Скрасил жизнь генералу Калач-на-Дону, порадовал, когда он, «Река-один», вышел в эфир навстречу ИЛам, каких удалось наскрести для поддержки пехоты. Размашисто и плотно прочесывая Дон, в зените играли «мессера». Хрюкин, строго говоря, своих по радио не наводил… То, что он делал, не было собственно радионаведением, он мог упредить летчиков об опасности… упредить штурмовиков, поднятых на задание без прикрытия… предостеречь: в воздухе «мессера»! Вот и вся его помощь. Все-таки помощь… Помощь… Волнуясь, он сбился, назвал себя не «Рекой-один», а «Волгой». Штурмовики, естественно, не отозвались. «Трезво мыслит! — воздал он должное ведущему и, смягчив той, поправился виновато: — «Река-один», «Река-один»…» Командир группы тут же отозвался…
Обретали в воздухе голоса наши летчики, удивлялись и радовались, впервые слыша себя со стороны, — и что за свистопляска царила в ту пору в эфире, господи!.. Ведь столько соблазнов. Анонимно, то есть не раскрывая себя, вполне безнаказанно врезать от всей души капитану за слишком быстрый его отход от цели. Пустить руладу по случаю удачи. Смачно приложить нерадивого Семена: не держит строй, мерзавец.
Как в том анекдоте: культурки нехвата… Единственно. Всего прочего — в избытке. ««Кашира», прикрой!» — «Я не «Кашира», я — «Севан»». — «Прикрой, «Севан», все одно российские!» Самозванец Левитан — в каждом полку свой: «От Советского Информбюро!.. От Советского Информбюро!» — и каждый похож, до удивления похож!
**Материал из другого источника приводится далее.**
-- ==== Sys2Proof/Laws/Busy.lean ====
section
/-! SUPPORT. What `settle` keeps of a drive that takes no new work, of a channel in flight, and of the drive states; and which
drives take no new work. -/

namespace Sys2Proof.Machine

/-! ## Drives the action does not concern -/

theorem State.drives_giveSlot (s : State) (i : Fin 8) (p : Port) (o : Order) : (s.giveSlot i p o).drives = s.drives := rfl

theorem State.drives_endOrder (s : State) (oid : Nat) (r : Result) : (s.endOrder oid r).drives = s.drives := by
  unfold State.endOrder
  split <;> rfl

theorem State.drives_takePlace (s : State) (op : Op) : (s.takePlace op).drives = s.drives := by
  unfold State.takePlace State.ringTake State.setSlotState
  split <;> first | rfl | (split <;> rfl)

theorem State.drives_takeCandidate (s : State) (i : Nat) :
    (s.takeCandidate i).drives = s.drives ∨
      ∃ d, (s.takeCandidate i).drives = (s.modDrive d fun x => { x with pendReassign := true }).drives := by
  unfold State.takeCandidate
  split
  · exact .inl rfl
  · exact .inr ⟨_, rfl⟩

/-- What an action does to the drives: nothing, a REASSIGN placed, a selection, a grant or a withdrawn request, or the spin-up
turn. -/
theorem State.act_drives {s t : State} (h : s.act = some t) :
    t.drives = s.drives ∨
    (∃ d, t.drives = (s.modDrive d fun x => { x with pendReassign := true }).drives) ∨
    (∃ d, s.select d = some t) ∨
    (∃ (d : DriveId) (f : DriveTallies → DriveTallies), t.drives = (s.modDrive d fun x => { x with request := false, tally := f x.tally }).drives) ∨
    (∃ d, (s.drive d).state = .waitingSpin ∧ t = s.enterSpinningUp d) := by
  rcases State.act_cases h with h | h | h | h | h | h | h | h | h | h
  · obtain ⟨_, _, _, _, rfl⟩ := State.actBoundary_eq h; exact .inl rfl
  · obtain ⟨_, _, rfl⟩ := State.actOffer_eq h; exact .inl rfl
  · obtain ⟨_, _, _, rfl⟩ | ⟨_, rfl⟩ := State.actSlots_eq h <;> exact .inl rfl
  · obtain ⟨_, rfl⟩ := State.actFence_eq h; exact .inl (State.drives_endOrder _ _ _)
  · obtain ⟨_, rfl⟩ | ⟨_, _, _, rfl⟩ := State.actEnding_eq h <;> exact .inl rfl
  · obtain ⟨_, _, rfl⟩ := State.actCandidate_eq h
    exact (State.drives_takeCandidate s _).imp id .inl
  · exact .inr (.inr (.inl (State.actSelect_eq h)))
  · refine .inr (.inr (.inr (.inl ?_)))
    obtain ⟨_, d, rfl | ⟨op, _, ⟨_, rfl⟩ | rfl⟩⟩ := State.actGrant_eq h
    · exact ⟨d, id, rfl⟩
    · refine ⟨d, id, ?_⟩
      unfold State.grant
      exact State.drives_takePlace _ _
    · unfold State.countMiss
      split
      · exact ⟨d, DriveTallies.raiseRingMisses, by simp [State.tallyDrive, State.modDrive]⟩
      · exact ⟨d, DriveTallies.raiseSlotMisses, by simp [State.tallyDrive, State.modDrive]⟩
      all_goals exact ⟨d, id, rfl⟩
  · exact .inr (.inr (.inr (.inr (State.actSpin_eq h))))
  · obtain ⟨_, _, h⟩ := State.actSend_eq h
    cases h <;> exact .inl rfl

theorem State.drive_eq_of_drives {s t : State} (h : t.drives = s.drives) (d : DriveId) : t.drive d = s.drive d := by
  rw [State.drive, State.drive, h]

/-! ## A drive that takes no new work -/

theorem State.select_none {s : State} {d : DriveId} (h : (s.drive d).takesNoWork = true) : s.select d = none := by
  unfold State.select
  split
  · rfl
  · next hc =>
    have hd : (s.drive d).state.dormant = true := by
      simp only [Drive.takesNoWork, hc, Bool.false_and, Bool.false_or] at h
      exact h
    have hi : ∀ k, (s.drive d).internalEligible k = false := by
      intro k
      unfold Drive.internalEligible
      split <;> first | rfl | simp_all [DriveState.dormant]
    have hn : (s.drive d).nextInternal = none := by simp [Drive.nextInternal, hi]
    have hh : ∀ o, s.hostEligible d o = false := by
      intro o
      unfold State.hostEligible
      split <;> first | rfl | simp_all [DriveState.dormant]
    have he : s.eligibleEntries d = [] := by
      unfold State.eligibleEntries
      rw [List.filterMap_eq_nil_iff]
      intro oid _
      split
      · simp [hh]
      · rfl
    simp [hn, he, State.chooseEntry, State.nearest]

/-- What the immediate actions keep of drives that take no new work. -/
def BusyKept (s t : State) : Prop := ∀ d, (s.drive d).takesNoWork = true → (t.drive d).kept = (s.drive d).kept

theorem Drive.takesNoWork_of_kept {x y : Drive} (h : y.kept = x.kept) : y.takesNoWork = x.takesNoWork := by
  have hc : y.cur = x.cur := (congrArg Drive.cur h :)
  have hs : y.state = x.state := (congrArg Drive.state h :)
  simp [Drive.takesNoWork, hc, hs]

theorem State.kept_modDrive (s : State) (d e : DriveId) (f : Drive → Drive) (h : ∀ x, (f x).kept = x.kept) :
    ((s.modDrive d f).drive e).kept = (s.drive e).kept := by
  by_cases he : e = d
  · subst he; rw [State.drive_modDrive_self, h]
  · rw [State.drive_modDrive_ne _ _ he]

theorem BusyKept.act {s t : State} (h : s.act = some t) : BusyKept s t := by
  intro d hd
  rcases State.act_drives h with h | ⟨e, h⟩ | ⟨e, h⟩ | ⟨e, f, h⟩ | ⟨e, hw, rfl⟩
  · rw [State.drive_eq_of_drives h]
  · rw [State.drive_eq_of_drives h]; exact State.kept_modDrive s e d _ fun _ => rfl
  · by_cases hde : d = e
    · subst hde; rw [State.select_none hd] at h; cases h
    · rw [State.drive_of_others (State.others_select h) hde]
  · rw [State.drive_eq_of_drives h]; exact State.kept_modDrive s e d _ fun _ => rfl
  · have hde : d ≠ e := by
      rintro rfl
      simp [Drive.takesNoWork, hw, DriveState.dormant] at hd
    unfold State.enterSpinningUp State.setDriveState
    rw [State.drive_modDrive_ne _ _ hde, State.drive_modDrive_ne _ _ hde]

/-- A drive that takes no new work is left whole by the immediate actions, but for its request, its tallies and a REASSIGN
placed. -/
theorem settle_busy (n : Nat) (s : State) : BusyKept s (settle n s) :=
  settle_rel (P := BusyKept) (fun _ _ _ => rfl)
    (fun _ _ _ h1 h2 d hd => (h2 d (by rw [Drive.takesNoWork_of_kept (h1 d hd)]; exact hd)).trans (h1 d hd))
    (fun _ _ => BusyKept.act) n s

/-! ## A channel in flight -/

/-- What the immediate actions keep of channels in flight. -/
def FlightKept (s t : State) : Prop :=
  ∀ d, (s.drive d).chan.phase.inFlight = true → (t.drive d).chan = (s.drive d).chan

theorem State.chan_modDrive (s : State) (d e : DriveId) (f : Drive → Drive) (h : ∀ x, (f x).chan = x.chan) :
    ((s.modDrive d f).drive e).chan = (s.drive e).chan := by
  by_cases he : e = d
  · subst he; rw [State.drive_modDrive_self, h]
  · rw [State.drive_modDrive_ne _ _ he]

theorem State.chan_setDriveState (s : State) (d e : DriveId) (st : DriveState) :
    ((s.setDriveState d st).drive e).chan = (s.drive e).chan :=
  State.chan_modDrive s d e _ fun x => by split <;> rfl

theorem FlightKept.act {s t : State} (h : s.act = some t) : FlightKept s t := by
  intro d hd
  rcases State.act_drives h with h | ⟨e, h⟩ | ⟨e, h⟩ | ⟨e, f, h⟩ | ⟨e, _, rfl⟩
  · rw [State.drive_eq_of_drives h]
  · rw [State.drive_eq_of_drives h]; exact State.chan_modDrive s e d _ fun _ => rfl
  · by_cases hde : d = e
    · subst hde; exact State.chan_select h hd
    · rw [State.drive_of_others (State.others_select h) hde]
  · rw [State.drive_eq_of_drives h]; exact State.chan_modDrive s e d _ fun _ => rfl
  · unfold State.enterSpinningUp
    exact (State.chan_modDrive (s.setDriveState e .spinningUp) e d _ (by intro _; rfl)).trans (State.chan_setDriveState _ _ _ _)

/-- A channel in flight is left as it is by the immediate actions. -/
theorem settle_chan {n : Nat} {s : State} {d : DriveId} (h : (s.drive d).chan.phase.inFlight = true) :
    ((settle n s).drive d).chan = (s.drive d).chan :=
  settle_rel (P := FlightKept) (fun _ _ _ => rfl)
    (fun _ _ _ h1 h2 d hd => (h2 d (by rw [h1 d hd]; exact hd)).trans (h1 d hd))
    (fun _ _ => FlightKept.act) n s d h

/-! ## Drive states -/

/-- The part of a drive that only the spin-up turn changes. -/
def Drive.service (x : Drive) : DriveState × Option Nat × Nat × Nat × Bool := (x.state, x.lastIndex, x.qual, x.spinFrom, x.mapHeld)

/-- What the immediate actions keep of drives that do not wait for the spin-up turn. -/
def ServiceKept (s t : State) : Prop := ∀ d, (s.drive d).state ≠ .waitingSpin → (t.drive d).service = (s.drive d).service

theorem State.service_modDrive (s : State) (d e : DriveId) (f : Drive → Drive) (h : ∀ x, (f x).service = x.service) :
    ((s.modDrive d f).drive e).service = (s.drive e).service := by
  by_cases he : e = d
  · subst he; rw [State.drive_modDrive_self, h]
  · rw [State.drive_modDrive_ne _ _ he]

theorem State.service_of_base {s t : State} (h : t.base = s.base) (d : DriveId) : (t.drive d).service = (s.drive d).service := by
  have h' := congrArg (fun c : State => (c.drives.get d).service) h
  simpa [State.base, State.drive, Drive.base, Drive.service] using h'

theorem ServiceKept.act {s t : State} (h : s.act = some t) : ServiceKept s t := by
  intro d hd
  rcases State.act_drives h with h | ⟨e, h⟩ | ⟨e, h⟩ | ⟨e, f, h⟩ | ⟨e, hw, rfl⟩
  · rw [State.drive_eq_of_drives h]
  · rw [State.drive_eq_of_drives h]; exact State.service_modDrive s e d _ fun _ => rfl
  · exact State.service_of_base (State.base_select h) d
  · rw [State.drive_eq_of_drives h]; exact State.service_modDrive s e d _ fun _ => rfl
  · have hde : d ≠ e := by rintro rfl; exact hd hw
    unfold State.enterSpinningUp State.setDriveState
    rw [State.drive_modDrive_ne _ _ hde, State.drive_modDrive_ne _ _ hde]

theorem Drive.state_of_service {x y : Drive} (h : y.service = x.service) : y.state = x.state := (congrArg Prod.fst h :)

theorem settle_service {n : Nat} {s : State} {d : DriveId} (h : (s.drive d).state ≠ .waitingSpin) :
    ((settle n s).drive d).service = (s.drive d).service :=
  settle_rel (P := ServiceKept) (fun _ _ _ => rfl)
    (fun _ _ _ h1 h2 d hd =>
      (h2 d (by rw [Drive.state_of_service (h1 d hd)]; exact hd)).trans (h1 d hd))
    (fun _ _ => ServiceKept.act) n s d h

/-- The drive state after the immediate actions. -/
theorem settle_state {n : Nat} {s : State} {d : DriveId} (h : (s.drive d).state ≠ .waitingSpin) :
    ((settle n s).drive d).state = (s.drive d).state :=
  Drive.state_of_service (settle_service h)

theorem settle_lastIndex {n : Nat} {s : State} {d : DriveId} (h : (s.drive d).state ≠ .waitingSpin) :
    ((settle n s).drive d).lastIndex = (s.drive d).lastIndex :=
  (congrArg (fun x => x.2.1) (settle_service h) :)

theorem settle_mapHeld {n : Nat} {s : State} {d : DriveId} (h : (s.drive d).state ≠ .waitingSpin) :
    ((settle n s).drive d).mapHeld = (s.drive d).mapHeld :=
  (congrArg (fun x => x.2.2.2.2) (settle_service h) :)

end Sys2Proof.Machine
end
Что тембр, что раскатистость обращения… Озорство, мальчишество, разрядка после боя — как не понять.
Радиоприемник в кабине противостоял гнету одиночества, укреплял чувство солидарности… Пусть не на виду товарищи, но — рядом, им тяжко, может быть, труднее, чем тебе, но они бьются, как и ты… несут свой крест, не бросают…
«Товарищ командующий, летчики поют!» — доложили Хрюкину. «Как — поют?» — «В голос. Во всю ивановскую. Один басит, другой тянет дискантом».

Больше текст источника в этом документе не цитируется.